I’m writing this from my bed. Why? Because I have a maaaajor headache today. It’s so bad I can’t barely stand the light. I also have nightmares again, it started somewhere before the weekend.

I try not to overthink this too much, but I’m scared that I’m in some way overworked? Could it be that? Or do I just have another episode where my PTSD and depression symptoms are getting worse? Is it my period that’s getting a hold on me? I have no idea.. I just know that it gets me in bed again for the longest time. And I’m more than annoyed by it.

I really love(d) this illustration, and again, you guys, it will be for sale tonight on my shop as a limited print!

I’m proud to see my progress in these illustrations. And even though I enjoy these a lot, they also stress me out a lot because I feel the pressure on my shoulders to get it done everyday. I can deal with deadlines but it’s usually for a project that has to be done by a certain date. It’s never 31 things in a row every day 😂. But I’ll pull through. I’ll be fine and I’ll be doing each one with the same amount of love!

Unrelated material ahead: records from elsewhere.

/-- The scan port issued `ops`, oldest first, with no capture queued; `words` and `fails` are left of the answers laid down
(rules R140, R142). -/
structure Scanned (s : State) (ops : List PortOp) (words : List Word) (fails : List Bool) (t : State) : Prop
    extends PortOnly s t where
  queued : queuesDiscards t
  trace : t.port.trace.reverse = s.port.trace.reverse ++ ops
  words : t.input.words = words
  fails : t.input.fails = fails

theorem Scanned.trans {ops ops' : List PortOp} {words' : List Word} {fails' : List Bool} (h : Scanned s ops words fails t)
    (k : Scanned t ops' words' fails' u) : Scanned s (ops ++ ops') words' fails' u :=
  { k with
    toPortOnly := h.toPortOnly.trans k.toPortOnly
    trace := by rw [k.trace, h.trace, List.append_assoc] }

theorem Scanned.waitAt {ops : List PortOp} (h : Scanned s ops words fails t) (p : Point) :
    Scanned (s.waitAt p) ops words fails (t.waitAt p) :=
  { h with run := by rw [State.waitAt_run, State.waitAt_run, h.run] }

/-- A scan with nothing queued after it. -/
theorem scanned_port_input {p : Port} {x : Input} {ops : List PortOp} (queued : p.queued = [])
    (trace : p.trace = ops.reverse ++ s.port.trace) (left : x.words = words) (draws : x.fails = fails) :
    Scanned s ops words fails { s with port := p, input := x } where
  toPortOnly := portOnly_port_input ..
  queued := queuesDiscards_of_nil queued
  trace := by simp [trace]
  words := left
  fails := draws

/-- FEED and FINISH (rules R146, R148). -/
theorem scanned_finish_feed (queued : queuesDiscards s) (instr : Word) :
    Scanned s
      [.setIR s.cfg.ir.data, .scan32Q (laneOf s instr), .setIR s.cfg.ir.control, .scan32Q (finWord s.cfg)]
      s.input.words s.input.fails (finish (feed instr s)) := by
  rw [finish_feed]
  refine ⟨portOnly_withPort .., fun q hq => ?_, by simp [portFed], rfl, rfl⟩
  exact (List.mem_append.1 hq).elim (queued q) fun hq => by simpa using hq

/-- What a poll of WAIT_PRACC issues: the selection goes before the first (rule R143). -/
def pollOps (cfg : Config) (polls : Nat) : List PortOp :=
  if polls = 0 then [.setIR cfg.ir.control, .scan32 cfg.ctrlBase] else [.scan32 cfg.ctrlBase]

/-- The control scan that a WAIT_PRACC waits for is answered by `c` (rule R143). -/
theorem tick_poll (point : s.run.point = .poll w polls) (queued : queuesDiscards s) (answer : s.input.words = c :: words)
    (draw : s.input.fails = false :: fails) :
    ∃ t, tick s = onControl c t ∧ Scanned s (pollOps s.cfg polls) words fails t ∧ t.port.queued = [] := by
  rw [tick, point, pollOps]
  by_cases first : polls = 0
  · subst first
    simp only [scanControl_first draw answer queued, if_true]
    exact ⟨_, rfl, scanned_port_input rfl rfl rfl rfl, rfl⟩
  · simp only [scanControl_again first draw answer queued, if_neg first]
    exact ⟨_, rfl, scanned_port_input rfl rfl rfl rfl, rfl⟩

/-- A control word of no class but NOT_PENDING is polled again (rules R85, R143). -/
theorem onControl_notPending (h : ¬ isPending s.cfg c) : onControl c s = onNotPending s := by
  rw [onControl, (classify_eq_notPending_iff ..).2 (Bool.eq_false_of_not_eq_true h)]

/-- A control word of a pending access is that of a store or a fetch (rule R85). -/
theorem onControl_pending (h : isPending s.cfg c) : ∃ isStore, onControl c s = onAccess isStore c s := by
  unfold onControl classify
  rw [if_pos h]
  by_cases store : c.getLsbD s.cfg.prnwBit = true
  · exact ⟨true, by rw [if_pos store]⟩
  · exact ⟨false, by rw [if_neg store]⟩

/-- POLL_LIMIT is 1 at least (rule R9). -/
theorem pollLimit_ne_zero (cfg : Config) : cfg.pollLimit ≠ 0 := by
  have sound := cfg.sound
  unfold Params.problem? at sound
  split_ifs at sound
  assumption

/-! ## EXEC where no access comes (rules R143, R294) -/

/-- A WAIT_PRACC that gets POLL_LIMIT control words without a pending access, those of the polls already done among them, fails
after the last. -/
theorem ticks_noAccess {controls : List Word} (point : s.run.point = .poll w polls) (queued : queuesDiscards s)
    (ne : controls ≠ []) (count : polls + controls.length = s.cfg.pollLimit)
    (noAccess : ∀ c ∈ controls, ¬ isPending s.cfg c) (answers : s.input.words = controls ++ words)
    (draws : s.input.fails = List.replicate controls.length false ++ fails) :
    ∃ p ops u, Ticks s (raise .desync .noAccess u) ∧ Scanned (s.waitAt p) ops words fails u ∧ u.port.queued = [] := by
  induction controls generalizing s polls with
  | nil => exact absurd rfl ne
  | cons c cs ih =>
    obtain ⟨t, next, scanned, empty⟩ := tick_poll point queued answers draws
    have limit : t.cfg.pollLimit = polls + 1 + cs.length := by rw [scanned.cfg, ← count, List.length_cons]; omega
    have noAccess' : ∀ d ∈ c :: cs, ¬ isPending t.cfg d := by rw [scanned.cfg]; exact noAccess
    rw [onControl_notPending (noAccess' c List.mem_cons_self), onNotPending_poll (scanned.run ▸ point)] at next
    by_cases last : cs = []
    · subst last
      rw [if_pos (by rw [limit]; exact le_rfl)] at next
      have here : s.waitAt (.poll w polls) = s := by rw [← point]; rfl
      exact ⟨_, _, t, .single next, here.symm ▸ scanned, empty⟩
    · have more : ¬ t.cfg.pollLimit ≤ polls + 1 := by have := List.length_pos_iff.2 last; omega
      rw [if_neg more] at next
      obtain ⟨p, ops, u, rest, scanned', empty⟩ := ih (s := t.waitAt (.poll w (polls + 1))) rfl scanned.queued last
        limit.symm (fun d hd => noAccess' d (List.mem_cons_of_mem _ hd)) scanned.words scanned.fails
      exact ⟨p, _, u, rest.head next, (scanned.waitAt p).trans scanned', empty⟩
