/-- One number below n that a list does not hold: a free value says which. -/
def Chip.choose (c : Chip) (used : List Nat) (n : Nat) : Nat × Chip :=
  ((pickFree n (rising used) c.free 1).headD 0, { c with free := c.free + 1 })

/-- The value of a register, its fields put together. -/
def Chip.regRaw (c : Chip) (d : RegDesc) (i : Nat) : Nat :=
  (d.fields.map fun f => if f.acc = .wo then 0 else c.fld f.fld i * 2 ^ f.lo).sum

/-! ### Time -/

/-- The voted value of three counters: the value at least two agree on; else the first, the voter's selection having
reloaded the others by then (R54, R56). -/
def vote (a b d : Nat) : Nat := if a = b then a else if a = d then a else if b = d then b else a

/-- The voted time in units of 2^-32 ns (R54). -/
def Chip.raw (c : Chip) : Nat := vote c.time.ctr0 c.time.ctr1 c.time.ctr2

/-- The voted time in units of 2^-16 ns: the upper 16 bits of the fraction (R52). The seconds field wraps (R59). -/
def Chip.now (c : Chip) : Nat := c.raw / 65536

/-- One second in units of 2^-32 ns. -/
def secRaw : Nat := secT * 65536

/-- Where the time wraps: 2^48 seconds (R59), in units of 2^-32 ns. -/
def timeWrap : Nat := 2 ^ 48 * secRaw

/-- All three counters set to one value (R52: they take the same step and load). -/
def Chip.setRaw (c : Chip) (v : Nat) : Chip :=
  { c with time := { c.time with ctr0 := v % timeWrap, ctr1 := v % timeWrap, ctr2 := v % timeWrap } }

/-- The increment per reference edge, in units of 2^-32 ns (R52). -/
def Chip.incr (c : Chip) : Nat := c.fld .TIME_INCR_NS 0 * 2 ^ 32 + c.fld .TIME_INCR_FRAC 0

/-- A freeze is in progress: the core, Welcor, the Quays and the counters stand still (R415). -/
def Chip.frozen (c : Chip) : Bool := c.is .DBG_STATUS_FREEZE_ACTIVE 0

/-- RST_N is low (R400). -/
def Chip.inReset (c : Chip) : Bool := c.pwr.rstLow

/-- The core runs: RST_N high, the always-on domain ready, no freeze. -/
def Chip.live (c : Chip) : Bool := !c.inReset && c.pwr.aonReady && !c.frozen

/-- The counters advance: edges arrive and nothing holds them (R53, R62). -/
def Chip.ticking (c : Chip) : Bool := c.time.running && c.time.refOn && !c.frozen && !c.inReset

/-- The counters one edge on (R52). -/
def Chip.edge (c : Chip) : Chip := if c.ticking then c.setRaw (c.raw + c.incr) else c

/-! ### Reports to the fault collector -/

/-- The fault kinds of R347: code, class, and 0 (logged only), 1 (enters the fault state) or 2 (programming error). -/
def faultKinds : List (Nat × Nat × Nat) :=
  [(0x001, 0, 0), (0x002, 0, 0), (0x003, 0, 0), (0x004, 0, 0), (0x005, 0, 0), (0x006, 0, 0), (0x007, 1, 1),
   (0x008, 1, 2), (0x009, 2, 1), (0x101, 2, 1), (0x102, 0, 0), (0x103, 1, 1), (0x104, 1, 2), (0x201, 0, 0),
   (0x202, 1, 1), (0x203, 0, 0), (0x204, 1, 1), (0x205, 1, 1), (0x206, 0, 0), (0x207, 0, 0), (0x208, 1, 2)] ++
  [(0x301, 1, 2), (0x302, 1, 2), (0x303, 1, 2), (0x401, 1, 2), (0x402, 1, 1), (0x403, 0, 0), (0x404, 0, 0),
   (0x405, 1, 1), (0x406, 1, 1), (0x407, 1, 2), (0x408, 2, 1), (0x501, 0, 0), (0x502, 0, 0), (0x503, 0, 0),
   (0x504, 0, 0), (0x505, 1, 2), (0x506, 1, 2), (0x507, 1, 2), (0x508, 1, 2), (0x509, 1, 2), (0x50A, 1, 2)] ++
  [(0x50B, 1, 0), (0x50C, 1, 0), (0x601, 1, 1), (0x602, 0, 0), (0x603, 1, 0), (0x604, 1, 1), (0x701, 0, 0),
   (0x702, 0, 0), (0x703, 1, 2), (0xE01, 1, 2)]
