/-- The balance after a charge (R122). -/
def BerthS.pay (b : BerthS) (charge : Nat) : BerthS :=
  if b.shaper then { b with bal := b.bal - (charge : Int) * byteBal, spent := b.spent ++ [(b.tLast, (charge : Int))] }
  else b

/-- A credit, limited as accrual is (R117). -/
def BerthS.refund (b : BerthS) (n : Nat) : BerthS :=
  if b.shaper then { b with bal := min ((b.burst : Int) * byteBal) (b.bal + (n : Int) * byteBal),
                            spent := b.spent ++ [(b.tLast, -(n : Int))] }
  else b

/-! ### Fair queueing (R118-R121) -/

/-- cost(charge, w) (R118). -/
def cost (charge w : Nat) : Nat := ceilDiv (charge * 65536) w

/-- before(a, b) (R118). -/
def before (a b : Nat) : Bool := decide (2 ^ 31 ≤ (a + 2 ^ 32 - b % 2 ^ 32) % 2 ^ 32)

/-- A Berth that qualifies enters the race at the current virtual time; one that does not leaves it (R119). -/
def Chip.race (c : Chip) (b : Nat) : Chip :=
  let x := c.berth b
  let ok := !c.bTimed b && decide (0 < x.weight) && x.inCredit && x.queue != []
  if !ok then c.setBerth b { x with inRace := false }
  else if x.inRace then c
  else match x.queue with
    | [] => c
    | h :: _ => c.setBerth b
        { x with inRace := true,
                 finish := (c.vt (c.bPort b) (c.bTc b) + cost (h.f.charge (c.ovh (c.bPort b))) x.weight) % 2 ^ 32 }

/-- A frame discarded at a Berth (R112, R116, R121, R131, R168). -/
def Chip.bDrop (c : Chip) (b : Nat) : Chip := c.count 16 .SCHD_BERTH_CNT_DROPPED b

/-- A late frame at a Berth (R116). -/
def Chip.bLate (c : Chip) (b : Nat) : Chip := c.count 16 .SCHD_BERTH_CNT_LATE b

/-- A message that Fened originated (R67). -/
def Frame.originated (f : Frame) : Bool := f.ptp && f.inPort.isNone

/-- A late frame goes out: LATE_POLICY is SEND_NOW (R116) and it is no PTP message of Fened, which is dropped when it
falls to a late policy (R67). -/
def Chip.sendNow (c : Chip) (b : Nat) (f : Frame) : Bool := c.is .SCHD_BERTH_CFG_LATE_POLICY b && !f.originated

/-- BERTH_ENQUEUE (R31, R115, R116, R121, R131): a frame arrives for a Berth, whose quadrant's share must take it. Answers whether it was accepted and whether its
launch time had passed. -/
def Chip.enqueue (c : Chip) (b : Nat) (f : Frame) (launch : Option Nat) : Bool × Bool × Chip :=
  let x := (c.berth b).accrue c.now
  let kib := c.fld .SCHD_BERTH_CFG_MAX_KIB b
  let q := quadOfPort (c.bPort b)
  if !c.bValid b then (false, false, c)
  else if c.shareFull q f.size then (false, false, c.shareDrop q)
  else if x.weight = 0 then (false, false, c.bDrop b)
  else if kib ≠ 0 ∧ kib * 1024 < x.depth + f.size then (false, false, c.bDrop b)
  else if !c.bTimed b then
    (true, false, (c.setBerth b { x with queue := x.queue ++ [⟨f, none, false⟩] }).race b)
  else match launch with
    | none => (true, false, c.setBerth b
        { x with queue := x.queue ++ [⟨f, some (c.now + c.lead (c.bPort b / 8)), false⟩] })
    | some l =>
      if c.now < l then (true, false, c.setBerth b { x with queue := x.queue ++ [⟨f, some l, false⟩] })
      else if c.sendNow b f then
        (true, true, (c.setBerth b { x with queue := x.queue ++ [⟨f, some l, true⟩] }).bLate b)
      else (false, true, (c.bLate b).bDrop b)

/-! ### The gate-fit test (R146) -/

/-- Timed frames of a group in its Quay or on the way there, in bytes; a late one uses the rest of the memory (R25). -/
def Chip.quayBytes (c : Chip) (g : Nat) : Nat :=
  ((((c.quay g).staged ++ (c.quay g).transit).filter fun s => !s.it.late).map fun s => s.it.f.size).sum

/-- 229,376 bytes of staging memory for timed frames (R25, R153). -/
def quayRoom : Nat := 229376

/-- A frame of a timed Berth with its hand-off time come waits outside the Quay for a cause that makes it bar others (R146):
Quay space, a duo acknowledgement, shaper credit or its gate. -/
def Chip.heldUp (c : Chip) (p b : Nat) (i : Item) : Bool :=
  match i.launch with
  | none => false
  | some l =>
    decide (l ≤ c.now + c.lead (p / 8)) &&
      (decide (quayRoom < c.quayBytes (p / 8) + i.f.size) || c.waits i.f || !((c.berth b).accrue c.now).inCredit ||
        !c.gateOpen p (c.bTc b) (c.wireAt p l))

/-- The wire instants of the port's timed frames that bar a candidate: staged or on the way to the Quay, or held up in a
Berth of a weight other than 0; `pre` selects the pre-emptable ones, `self` names the Berth whose head is the candidate:
neither it nor what is queued behind it bars it (R146). -/
def Chip.barring (c : Chip) (p tw : Nat) (pre : Bool) (self : Option Nat) : List Nat :=
  let q := c.quay (p / 8)
  let staged := ((q.staged ++ q.transit).filter fun s => s.port == p && c.preClass p s.tc == pre).filterMap fun s =>
    s.it.launch
  let waiting := (c.berthsOf p).flatMap fun b =>
    if c.bTimed b && (c.berth b).weight != 0 && c.preClass p (c.bTc b) == pre && self != some b then
      ((c.berth b).queue.filter (c.heldUp p b)).filterMap fun i => i.launch
    else []
  ((staged ++ waiting).map fun t => c.wireAt p t).filter fun w => decide (tw ≤ w)

/-- The earliest of a list of instants; none is never. -/
def earliest (l : List Nat) : Option Nat := l.foldl (fun a x => some (match a with | some y => min x y | none => x)) none

/-- t is at or before an instant; no instant is infinity. -/
def notAfter (t : Nat) (o : Option Nat) : Bool :=
  match o with
  | some x => decide (t ≤ x)
  | none => true

/-- The outcome of fits: it does not fit, it fits whole, or it must be pre-empted before an instant (R146, R147). -/
inductive Fit where
  | no
  | whole
  | cut (limit : Nat)
  deriving DecidableEq, Repr

/-- fits(p, tc, len, c, tw) (R146). -/
def Chip.fits (c : Chip) (p tc len charge tw : Nat) (self : Option Nat) : Fit :=
  let pre := c.preClass p tc
  let tEnd := tw + c.wireTime p charge
  let close := (c.nextClose p tc (tw / 200)).map fine
  let close := if pre then earliest (close.toList ++ (c.nextHold p (tw / 200)).toList.map fine) else close
  let exp := earliest (c.barring p tw false self)
  let pmt := earliest (c.barring p tw true self)
  if notAfter tEnd close && notAfter tEnd exp && notAfter tEnd pmt then .whole
  else if pre && c.mmActive p && decide (c.fMin p + 64 ≤ len) then
    let first := tw + c.wireTime p (c.fMin p + c.ovh p)
    if notAfter first close && notAfter first exp && notAfter tEnd pmt then
      match earliest (close.toList ++ exp.toList) with
      | some x => .cut x
      | none => .whole
    else .no
  else .no

def Fit.ok : Fit → Bool
  | .no => false
  | _ => true

/-! ### The wire -/

/-- A charge above the true one is credited (R117), and a hand-over copy keeps it in mind (R128). -/
def Chip.creditBerth (c : Chip) (b n : Nat) : Chip :=
  if n = 0 then c
  else
    let c := c.setBerth b (((c.berth b).accrue c.now).refund n)
    let p := c.bPort b
    match (c.port p).hand with
    | some h => c.setPort p { c.port p with hand := some { h with charges := h.charges ++ [(b, -(n : Int))] } }
    | none => c

/-- A fragment that another follows has left (R182): it counts in MM_FRAG_TX, and a frame pre-empted under R147 once in
PREEMPTIONS. -/
def Chip.countCut (c : Chip) (p : Nat) (w : Wire) : Chip :=
  (if w.preCnt = 1 then c.count 64 .TIDE_CNT_PREEMPTIONS p else c).count 64 .PORT_CNT_MM_FRAG_TX p

/-- The wire of port p was busy from `t0` until before `t1`: frames on their way to the Quay whose wire instants lie there
found it so (R153). -/
def Chip.noteBusy (c : Chip) (p t0 t1 : Nat) : Chip :=
  let q := c.quay (p / 8)
  let found (s : Staged) : Bool :=
    let tw := c.wireAt p (s.it.launch.getD 0)
    s.port == p && decide (t0 ≤ tw) && decide (tw < t1)
  c.setQuay (p / 8) { q with transit := q.transit.map fun s => if found s then { s with busy := true } else s }

/-- The frame on a port's wire has ended: it is counted, and one that a bad reception cut short ends with a bad check
sequence (R168, R169); or its fragment has, and its pre-emption is counted (R182). A frame that was charged before its length
was known gets the difference back (R117). `force` takes the row's word that the MAC
can take a frame. -/
def Chip.settle (c : Chip) (p : Nat) (force : Bool) : Chip :=
  match (c.port p).wire with
  | none => c
  | some w =>
    if !w.f.receiving w.more && (force || decide (w.stop ≤ c.fineNow)) then
      let c := (c.setPort p { c.port p with wire := none }).noteBusy p w.start w.stop
      let c := if w.more then c else c.creditBerth w.berth (w.charge - w.f.charge w.ovh)
      if w.more then c.countCut p w
      else if w.bad then (c.count 64 .PORT_CNT_TX_BAD_FCS p).emit (.badFcs p)
      else (c.count 64 .PORT_CNT_TX_FRAMES p).countN 64 .PORT_CNT_TX_BYTES p w.f.len
    else c

/-- Every frame whose end has come leaves its wire. -/
def Chip.settleAll (c : Chip) : Chip := (c.plane.ports.map fun e => e.1).foldl (fun c p => c.settle p false) c

/-- Time passes by one edge of the reference (R52), and the frames whose end it brings leave their wires. -/
def Chip.idle (c : Chip) : Chip := c.edge.settleAll

/-- The MAC can take a frame: the wire is free, or its frame has ended, as far as time moves (R158). -/
def Chip.macFree (c : Chip) (p : Nat) : Bool :=
  match (c.port p).wire with
  | none => true
  | some w => !w.f.receiving w.more && (!c.ticking || decide (w.stop ≤ c.fineNow))

/-- The residence time of a relayed PTP event message added to its correction field, saturating (R68, R69), and the UDP
checksum updated incrementally for it (R70). `at_` is the offset of the PTP header, `sum` that of the UDP checksum. -/
def correctPtp (bytes : Bytes) (at_ : Nat) (sum : Option (Nat × Bool)) (add : Int) : Bytes :=
  let old := beNat (slice bytes (at_ + 8) 8)
  let v := asInt 64 old + add
  let new := if old = 0x7FFFFFFFFFFFFFFF ∨ 0x7FFFFFFFFFFFFFFF < v then 0x7FFFFFFFFFFFFFFF else ofInt 64 v
  let bytes := splice bytes (at_ + 8) (toBE 8 new)
  match sum with
  | none => bytes
  | some (o, zeroStays) =>
    let ck := beNat (slice bytes o 2)
    if ck = 0 && zeroStays then bytes
    else
      -- RFC 1624: the one's complement sum with the old words out and the new words in
      let words (x : Nat) : Nat := x % 65536 + x / 65536 % 65536 + x / 2 ^ 32 % 65536 + x / 2 ^ 48
      let neg (x : Nat) : Nat := (65535 - x % 65536) + (65535 - x / 65536 % 65536) + (65535 - x / 2 ^ 32 % 65536) +
        (65535 - x / 2 ^ 48)
      let t := (65535 - ck) + neg old + words new
      let fold1 := t % 65536 + t / 65536
      let fold2 := fold1 % 65536 + fold1 / 65536
      let ck' := 65535 - fold2
      splice bytes o (toBE 2 (if ck' = 0 then 65535 else ck'))

/-- Where the headers of a frame lie: offsets of the last Ethertype and of what follows it (R90). -/
def etherOff (b : Bytes) : Nat :=
  let tpid (o : Nat) : Bool := let e := beNat (slice b o 2); e == 0x8100 || e == 0x88A8
  let o := if tpid 12 then (if tpid 16 then 20 else 16) else 12
  o

/-- The place of a PTP message's header in a frame, and of its UDP checksum: Ethertype 0x88F7, or UDP destination port
319 over IPv4 or IPv6, behind at most two VLAN tags (R68). -/
def ptpPlace (b : Bytes) (ports : List Nat) : Option (Nat × Option (Nat × Bool)) :=
  let o := etherOff b
  let e := beNat (slice b o 2)
  if e = 0x88F7 then some (o + 2, none)
  else if e = 0x0800 then
    let ihl := 4 * (beNat (slice b (o + 2) 1) % 16)
    if beNat (slice b (o + 11) 1) = 17 ∧ ports.contains (beNat (slice b (o + 2 + ihl + 2) 2)) then
      some (o + 2 + ihl + 8, some (o + 2 + ihl + 6, true))
    else none
  else if e = 0x86DD then
    if beNat (slice b (o + 8) 1) = 17 ∧ ports.contains (beNat (slice b (o + 2 + 40 + 2) 2)) then
      some (o + 2 + 48, some (o + 2 + 46, false))
    else none
  else none

/-- A value placed in a rising list. -/
def insertInt (v : Int) : List Int → List Int
  | [] => [v]
  | x :: r => if v ≤ x then v :: x :: r else x :: insertInt v r

/-- A list of integers in rising order. -/
def sortInt (l : List Int) : List Int := l.foldr insertInt []

/-- The mean of the six left of eight delays when the largest and the smallest are discarded, cut to 2^-16 ns (R71). -/
def trimmed (l : List Int) : Int := (((sortInt l).drop 1).take 6).sum / 6

/-- The instance's profile uses the peer-to-peer delay mechanism (R71, R338). -/
def PtpInst.peer (x : PtpInst) : Bool := leNat (slice x.cfg 1 1) == 1 || leNat (slice x.cfg 1 1) == 2

/-- The mean link delay of a port, as the PTP instance that owns it has filtered it, in units of 2^-16 ns (R68, R71). An
instance with the end-to-end mechanism has none. -/
def Chip.linkDelay (c : Chip) (p : Nat) : Option Int :=
  match kFind c.time.inst (c.fld .TIME_PORT_CFG_INST p) with
  | some x => if x.peer then (kFind x.links p).map trimmed else none
  | none => none

/-- What the egress MAC puts on the wire (R68, R69, R70): at the wire instant tw of port p. -/
def Chip.macBytes (c : Chip) (p tw : Nat) (f : Frame) : Bytes :=
  match f.inPort with
  | none => f.bytes
  | some i =>
    if !f.ptp || !c.is .TIME_PORT_CFG_RTC_EN p then f.bytes
    else match ptpPlace f.bytes [319] with
      | none => f.bytes
      | some (o, sum) =>
        let ty := beNat (slice f.bytes o 1) % 16
        if ty > 3 then f.bytes
        else
          let res : Int := ((tw + c.wireTime p 8) / 200 : Nat) - (f.ts : Int)
          let link : Int := if ty = 0 && c.is .TIME_PORT_CFG_P2P_ADD_LINK p then (c.linkDelay i).getD 0 else 0
          correctPtp f.bytes o sum (res + link)

/-- The bytes of a fragment's data that end, with the 4-byte mCRC and the overhead as R146 counts it, no later than a
limit, at a legal boundary (R147, R180): at least f_min - 4, and at least 64 bytes of the frame remain. -/
def Chip.cutAt (c : Chip) (p tw len sent limit : Nat) : Nat :=
  let room := (limit - tw) / max 1 (c.wireTime p 1) - (4 + c.ovh p)
  max (c.fMin p - 4) (min room (len - sent - 64))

I hope tomorrow will be better health-wise. I don’t want to be stuck in bed anymore, I don’t want nightmares and I don’t want to be tired all the time again. I want to be healthy and work and draw and read and enjoy the time that I’m awake 😍.

How are you guys doing? Also, do you journal? I like to journal, but I don’t do it daily. I need to make this a habit though, because it gives me lots of joy and relief and it carries me to a certain stage of alignment.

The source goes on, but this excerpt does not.